>>
-- ==== Sys2Proof/Machine/Execution.lean ====
section
/-! DEFINITION. How operations make an execution (44_step_and_loop.md): one event word, one turn, a list of turns, and
the trace notation (30_encoding.md R117, R118). -/

namespace Sys2Proof.Machine

/-- Several operations in order inside one atomic step, each on the state the one before left
(44_step_and_loop.md R222). -/
def runOps : List Instr → State → Result
  | [], s => .next s
  | i :: rest, s => andThen (exec i s) (runOps rest)

/-- One step of an execution (44_step_and_loop.md R220): a whole event word, the micro-operation `Phase` selects, or
`RESET`. -/
def act : Turn → State → Result
  | .event w, s => runOps (decodeEvent w) s
  | .seq, s => exec s.phase.microOp s
  | .reset, s => exec .reset s

/-- A finite execution, turn by turn (00_scope.md R11, 44_step_and_loop.md R220). -/
def runTurns : List Turn → State → Result
  | [], s => .next s
  | t :: rest, s => andThen (act t s) (runTurns rest)

/-- The states `σ` follow the turns `τ`, without end: each is what the turn before it left (00_scope.md R11). -/
def FollowsTurns (τ : Nat → Turn) (σ : Nat → State) : Prop := ∀ n, act (τ n) (σ n) = .next (σ (n + 1))

/-- An infinite execution: from the reset state, any endless sequence of turns (00_scope.md R11, 44_step_and_loop.md
R220). A finite one is `runTurns` from the reset state. -/
def IsInfiniteExecution (c : LegalConfig) (τ : Nat → Turn) (σ : Nat → State) : Prop :=
  σ 0 = State.resetOf c ∧ FollowsTurns τ σ

/-- Fairness: the sequencer takes infinitely many steps (44_step_and_loop.md R221). The environment is under no
obligation, so an endless sequence of turns need not be fair. -/
def Fair (τ : Nat → Turn) : Prop := ∀ n, ∃ m, n ≤ m ∧ τ m = .seq

/-- Sequencer steps until `Phase = P_CHKS` again, at most `n` (30_encoding.md R118, `ITER`; log entry
15). -/
def runIter : Nat → State → Result
  | 0, s => .next s
  | n + 1, s => andThen (act .seq s) fun t => if t.phase = .chks then .next t else runIter n t

/-- The bound on one iteration (44_step_and_loop.md R226). -/
def iterBound (c : Config) : Nat := c.total + 14

/-- The turns a line of the trace notation stands for; `ITER` depends on the state and has none of its own
(30_encoding.md R118). -/
def traceTurns : TraceLine → List Turn
  | .reset => [.reset]
  | .ev bits => [.event (eventWord bits)]
  | .seq n => List.replicate n .seq
  | .tickc n => List.replicate n (.event (eventWord [.tkc]))
  | .tickf n => List.replicate n (.event (eventWord [.tkf]))
  | .tach => [.event (eventWord [.tach])]
  | .pu => [.event (eventWord [.pu])]
  | .pd => [.event (eventWord [.pd])]
  | .cu => [.event (eventWord [.cu])]
  | .cd => [.event (eventWord [.cd])]
  | .nope => [.event (eventWord [])]
  | .pulse n => List.replicate n (.event (eventWord [.tkc])) ++ [.event (eventWord [.tach])]
  | .iter => []

/-- One line of a trace (30_encoding.md R117, R118). -/
def runLine (line : TraceLine) (s : State) : Result :=
  match line with
  | .iter => runIter (iterBound s.cfg.toConfig) s
  | other => runTurns (traceTurns other) s

/-- A trace, top to bottom (30_encoding.md R117). -/
def runTrace : List TraceLine → State → Result
  | [], s => .next s
  | line :: rest, s => andThen (runLine line s) (runTrace rest)

end Sys2Proof.Machine
end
<<
YOUR ASSIGNMENT
The word "notation" may appear in several lines of the data; copy every line where it does.

WRITTEN RESPONSE
the trace notation (30_encoding.md R117, R118). -/
/-- The turns a line of the trace notation stands for; `ITER` depends on the state and has none of its own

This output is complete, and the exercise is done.